We had a weird moment while we were at the zoo. Here we are, about 3 hours from home, and I ran into a dr. that I haven't seen since the week before we lost Julia. She was the last dr I had seen and she did and adjustment on my hip. I know my loss had nothing to do with what she did, but I can't help but hold this thought that what if I hadn't seen her? My DH sees her for spinal adjustments every so often and just the mention of her name gives me a knot in my tummy. So when we ran into her at the zoo it was really rough. The next thing I knew I was having an anxiety attack. Had to go find a quiet place and sit for a while. Try doing that on a gorgeous fall day at a busy zoo!
On Sun we had a get together with some of DH's other relatives. It was the first time we've seen most of them since Joshua was born. It was great to watch DH show off his new baby to his grandparents and Aunt and Uncle. His grandmother hit me with a question about Julia at lunch.

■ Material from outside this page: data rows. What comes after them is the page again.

-- ==== Sys2Proof/Machine/TxtCodec.lean ====
section
/-! DEFINITION. The text field formatter and parser (43_text_field_codec.md). Both float roundings are
computed exactly over the naturals: to the nearest, ties to even (R232, R243). -/

namespace Sys2Proof.Machine

/-! ### Formatting -/

/-- One decimal digit. -/
def decDigit (d : Nat) : Byte := BitVec.ofNat 8 (0x30 + d)

/-- The decimal numeral of `n`, with `fuel` at least the number of its digits less one. -/
def decFuel : Nat → Nat → Bytes
  | 0, n => [decDigit (n % 10)]
  | fuel + 1, n => if n < 10 then [decDigit n] else decFuel fuel (n / 10) ++ [decDigit (n % 10)]

/-- `Dec(n)` (R232). -/
def dec (n : Nat) : Bytes := decFuel n n

/-- `Pad(s, W)` (R232). -/
def pad (s : Bytes) (w : Nat) : Bytes := List.replicate (w - s.length) (chr '0') ++ s

/-- The natural nearest to `num / den`, an exact tie going to the even one (R232, R243). -/
def roundHalfEven (num den : Nat) : Nat :=
  let q := num / den
  let r := num % den
  if 2 * r < den then q
  else if den < 2 * r then q + 1
  else if q % 2 = 0 then q else q + 1

/-- An IEEE 754 binary format: fraction bits and exponent bits (R230). -/
structure FloatFormat where
  mbits : Nat
  ebits : Nat
  deriving DecidableEq, Repr

/-- binary32. -/
def binary32 : FloatFormat := ⟨23, 8⟩

/-- binary64. -/
def binary64 : FloatFormat := ⟨52, 11⟩

/-- The exponent bias. -/
def floatBias (f : FloatFormat) : Nat := 2 ^ (f.ebits - 1) - 1

/-- The sign bit of a pattern (R235). -/
def floatSign (f : FloatFormat) (bits : Nat) : Bool := bits / 2 ^ (f.mbits + f.ebits) % 2 == 1

/-- The exponent field of a pattern. -/
def floatExp (f : FloatFormat) (bits : Nat) : Nat := bits / 2 ^ f.mbits % 2 ^ f.ebits

/-- The fraction field of a pattern. -/
def floatFrac (f : FloatFormat) (bits : Nat) : Nat := bits % 2 ^ f.mbits

/-- The pattern is neither a NaN nor an infinity. -/
def floatFinite (f : FloatFormat) (bits : Nat) : Bool := floatExp f bits != 2 ^ f.ebits - 1

/-- The integer significand: a finite pattern's magnitude is `floatMant * 2 ^ floatPow`. -/
def floatMant (f : FloatFormat) (bits : Nat) : Nat :=
  if floatExp f bits = 0 then floatFrac f bits else 2 ^ f.mbits + floatFrac f bits

/-- The power of two that scales `floatMant`. -/
def floatPow (f : FloatFormat) (bits : Nat) : Int :=
  (if floatExp f bits = 0 then 1 else (floatExp f bits : Int)) - floatBias f - f.mbits

/-- The magnitude of a finite pattern times `10 ^ prec`, rounded to a natural (R232 Fixed). -/
def fixedScaled (f : FloatFormat) (bits prec : Nat) : Nat :=
  let m := floatMant f bits
  let e := floatPow f bits
  if 0 ≤ e then m * 2 ^ e.toNat * 10 ^ prec
  else roundHalfEven (m * 10 ^ prec) (2 ^ (-e).toNat)

/-- The decimal rendering of `n / 10 ^ prec` (R232 Fixed): no point when `prec` is 0, never an
exponent. -/
def fixedText (n prec : Nat) : Bytes :=
  if prec = 0 then dec n
  else dec (n / 10 ^ prec) ++ [chr '.'] ++ pad (dec (n % 10 ^ prec)) prec

/-- The sign character of a negative number, which the width does not count (R235, R236). -/
def signText (neg : Bool) : Bytes := if neg then [chr '-'] else []

/-- `FmtFloat` (R235). -/
def fmtFloat (f : FloatFormat) (bits prec width : Nat) : Except Refusal Bytes :=
  if floatFinite f bits then
    .ok (signText (floatSign f bits) ++ pad (fixedText (fixedScaled f bits prec) prec) width)
  else
    .error .nonFiniteFormat

/-- `FmtInt` (R236). -/
def fmtInt (v : Int) (width : Nat) : Bytes :=
  signText (decide (v < 0)) ++ pad (dec v.natAbs) width

/-- The rendering of a present value (R233, R235 to R238). -/
def fmtValue (prec width : Nat) : TxtVal → Except Refusal Bytes
  | .int v => .ok (fmtInt v width)
  | .f32 bits => fmtFloat binary32 bits.toNat prec width
  | .f64 bits => fmtFloat binary64 bits.toNat prec width
  | .chr c => .ok [c]
  | .str s => .ok s

/-- `TXT.FMT` of a descriptor and an Eager value of its kind (R233, R234). A value outside the kind is
an operand outside its type (R425; notes/assumptions/17.md). -/
def fmtField (fd : TxtField) : Option TxtVal → Except Refusal Bytes
  | none => .ok []
  | some v => if kindAdmits fd.kind v then fmtValue fd.prec fd.width v else .error .badOperand

/-- A field descriptor operand is inside its type (R9): `prec` and `width` within their limits. -/
def txtFieldInRange (c : Config) (fd : TxtField) : Bool :=
  decide (fd.prec ≤ c.precMax) && decide (fd.width ≤ c.widthMax)

/-! ### Parsing -/

/-- The value of a decimal digit (R241: `'0'..'9'`). -/
def digitVal (c : Byte) : Option Nat :=
  if chr '0' ≤ c ∧ c ≤ chr '9' then some (c.toNat - 0x30) else none

/-- The number a run of digits continues, if every character is a digit. -/
def natFrom (acc : Nat) : Bytes → Option Nat
  | [] => some acc
  | c :: rest =>
    match digitVal c with
    | some d => natFrom (acc * 10 + d) rest
    | none => none

/-- `digit+` over the whole string (R241). -/
def parseNat (bs : Bytes) : Option Nat := if bs = [] then none else natFrom 0 bs

/-- Split a leading `'-'` off (R241, R243). -/
def takeMinus : Bytes → Bool × Bytes
  | [] => (false, [])
  | c :: rest => if c = chr '-' then (true, rest) else (false, c :: rest)

/-- The integer a token spells (R241): `'-'? digit+`, the sign only for signed kinds. -/
def parseInt (signed : Bool) (bs : Bytes) : Option Int :=
  match takeMinus bs with
  | (true, rest) => if signed then (parseNat rest).map (fun n => -(n : Int)) else none
  | (false, rest) => (parseNat rest).map (fun n => (n : Int))

/-- An integer kind admits a `'-'` (R241): its range reaches below zero. -/
def kindSigned (k : TxtKind) : Bool :=
  match kindRange k with
  | some (lo, _) => decide (lo < 0)
  | none => false

/-- `ParseInt` (R241): out of range is a ParseError too. -/
def parseIntToken (k : TxtKind) (bs : Bytes) : Result :=
  match parseInt (kindSigned k) bs with
  | some v => if kindHolds k v then .txtVal (some (.int v)) else .error .parseError
  | none => .error .parseError

/-- The leading digits of a string, and the rest. -/
def spanDigits : Bytes → Bytes × Bytes
  | [] => ([], [])
  | c :: rest =>
    match digitVal c with
    | some _ => (c :: (spanDigits rest).1, (spanDigits rest).2)
    | none => ([], c :: rest)

/-- The number a string of digits spells. -/
def digitsNat (bs : Bytes) : Nat := (natFrom 0 bs).getD 0

/-- The decimal number a float token denotes (R243): `digits * 10 ^ pow`, with the token's sign. -/
structure Decimal where
  neg : Bool
  digits : Nat
  pow : Int
  deriving DecidableEq, Repr

/-- `exp?` over the whole rest of a token (R243): the exponent, 0 when there is none. -/
def parseExp : Bytes → Option Int
  | [] => some 0
  | c :: rest =>
    if c = chr 'e' ∨ c = chr 'E' then
      match rest with
      | [] => none
      | s :: rest' =>
        if s = chr '+' then (parseNat rest').map (fun n => (n : Int))
        else if s = chr '-' then (parseNat rest').map (fun n => -(n : Int))
        else (parseNat (s :: rest')).map (fun n => (n : Int))
    else none

/-- The fraction part of a mantissa: the digits after a `'.'`, and the rest (R243). -/
def takeFraction : Bytes → Bytes × Bytes
  | [] => ([], [])
  | c :: rest => if c = chr '.' then spanDigits rest else ([], c :: rest)

/-- The grammar of R243 over the whole token: `'-'? mant exp?`, a mantissa having a digit before or
after its point. -/
def parseDecimal (bs : Bytes) : Option Decimal :=
  let (neg, body) := takeMinus bs
  let (whole, afterWhole) := spanDigits body
  let (frac, afterFrac) := takeFraction afterWhole
  if whole = [] ∧ frac = [] then none
  else
    match parseExp afterFrac with
    | some e => some ⟨neg, digitsNat (whole ++ frac), e - frac.length⟩
    | none => none

/-- What a decimal magnitude rounds to (R243). -/
inductive Rounded where
  | finite (bits : Nat)
  | overflow
  | underflow
  deriving DecidableEq, Repr

/-- `2 ^ e ≤ num / den`. -/
def atLeastPow (num den : Nat) (e : Int) : Bool :=
  if 0 ≤ e then decide (den * 2 ^ e.toNat ≤ num) else decide (den ≤ num * 2 ^ (-e).toNat)

/-- The exponent of a positive rational: the greatest `e` with `2 ^ e ≤ num / den`. -/
def binaryExponent (num den : Nat) : Int :=
  let e := (num.log2 : Int) - (den.log2 : Int)
  if atLeastPow num den e then e else e - 1

/-- A positive rational scaled by `2 ^ s` and rounded to a natural, ties to even. -/
def scaledRound (num den : Nat) (s : Int) : Nat :=
  if 0 ≤ s then roundHalfEven (num * 2 ^ s.toNat) den
  else roundHalfEven num (den * 2 ^ (-s).toNat)

/-- A positive rational rounded to a format, ties to even (R243): the magnitude's pattern, overflow
when it rounds to infinity, underflow when it rounds to a subnormal or to zero. -/
def roundRational (f : FloatFormat) (num den : Nat) : Rounded :=
  let emin : Int := 1 - (floatBias f : Int)
  let e := max (binaryExponent num den) emin
  let m := scaledRound num den ((f.mbits : Int) - e)
  if m < 2 ^ f.mbits then .underflow
  else
    let bits := (e + floatBias f).toNat * 2 ^ f.mbits + (m - 2 ^ f.mbits)
    if (2 ^ f.ebits - 1) * 2 ^ f.mbits ≤ bits then .overflow else .finite bits

/-- The magnitude of a decimal rounded to a format (R243). Beyond `10 ^ 400` every magnitude overflows
both formats, and below `10 ^ -400` every one underflows; the powers are not computed there
(notes/assumptions/20.md). -/
def roundDecimal (f : FloatFormat) (digits : Nat) (pow : Int) : Rounded :=
  if digits = 0 then .finite 0
  else if 400 < pow then .overflow
  else if pow + (dec digits).length < -400 then .underflow
  else if 0 ≤ pow then roundRational f (digits * 10 ^ pow.toNat) 1
  else roundRational f digits (10 ^ (-pow).toNat)

/-- A letter made lowercase; every other byte is itself. -/
def lowerCase (c : Byte) : Byte := if chr 'A' ≤ c ∧ c ≤ chr 'Z' then c + 0x20 else c

/-- The words R243 refuses, in any case; a word with a sign is none of them (notes/assumptions/19.md). -/
def isFloatWord (bs : Bytes) : Bool :=
  let w := bs.map lowerCase
  w == chars ['i', 'n', 'f'] || w == chars ['i', 'n', 'f', 'i', 'n', 'i', 't', 'y']
    || w == chars ['n', 'a', 'n']

/-- The pattern with the token's sign. -/
def withSign (f : FloatFormat) (neg : Bool) (bits : Nat) : Nat :=
  if neg then 2 ^ (f.mbits + f.ebits) + bits else bits

/-- `ParseFloat` (R243), `wrap` making the kind's value of a pattern. -/
def parseFloatToken (f : FloatFormat) (wrap : Nat → TxtVal) (bs : Bytes) : Except Refusal Result :=
  match parseDecimal bs with
  | some d =>
    match roundDecimal f d.digits d.pow with
    | .finite bits => .ok (.txtVal (some (wrap (withSign f d.neg bits))))
    | .overflow => .ok (.error .parseError)
    | .underflow => .error .unmodelledParse
  | none => if isFloatWord bs then .error .unmodelledParse else .ok (.error .parseError)

/-- `TXT.PARSE kind, tok` on the token's bytes (R240 to R243). -/
def parseToken (k : TxtKind) (bs : Bytes) : Except Refusal Result :=
  match bs with
  | [] => .ok (.txtVal none)
  | c :: rest =>
    match k with
    | .char => .ok (.txtVal (some (.chr c)))
    | .string => .ok (.txtVal (some (.str (c :: rest))))
    | .float32 =>
      parseFloatToken binary32 (fun n => .f32 (BitVec.ofNat 32 n)) (c :: rest)
    | .float64 =>
      parseFloatToken binary64 (fun n => .f64 (BitVec.ofNat 64 n)) (c :: rest)
    | .int8 | .uint8 | .int16 | .uint16 | .int32 | .uint32 | .int64 | .uint64 =>
      .ok (parseIntToken k (c :: rest))

/-- TXT.FMT fd, x (R233). -/
def execTxtFmt (fd : TxtField) (x : Option TxtVal) (s : State) :
    Host.Outcome State Fault Refusal :=
  if txtFieldInRange s.cfg fd then
    match fmtField fd x with
    | .ok bs => .next (s.returns (.bytes bs))
    | .error r => .refused r
  else
    .refused .badOperand

/-- TXT.PARSE kind, tok (R240); a held token is read first (R244, R386). -/
def execTxtParse (kind : TxtKind) (tok : Tok) (s : State) : Host.Outcome State Fault Refusal :=
  match s.tokenBytes tok with
  | .error f => .fault f
  | .ok bs =>
    match parseToken kind bs with
    | .error r => .refused r
    | .ok (.error e) => .next (s.raise none e)
    | .ok r => .next (s.returns r)

end Sys2Proof.Machine
end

Out of nowhere, not to mention she's never brought her up before. I think the thing that bothered me the most was she refered to her as "that baby you lost." She has a name and they all know it.....use it!
Jacob has taken to talking about Julia all the time. He thinks all pictures of babies that aren't him or Joshua are his sister Julia. The other day we were in Target looking at baby clothes and he loudly says, "Mommy, you cried when Julia died." It sounded more like a question than anything I guess. But that was it, once I said yes he was done. This morning he got up and told me it was ok because Julia was in heaven with Sophie (our puppy that died in Feb) and his Great-mama (my Gram, who passed in April). According to him, they're all having a grand old time up there. Sometimes I wonder how his little mind works.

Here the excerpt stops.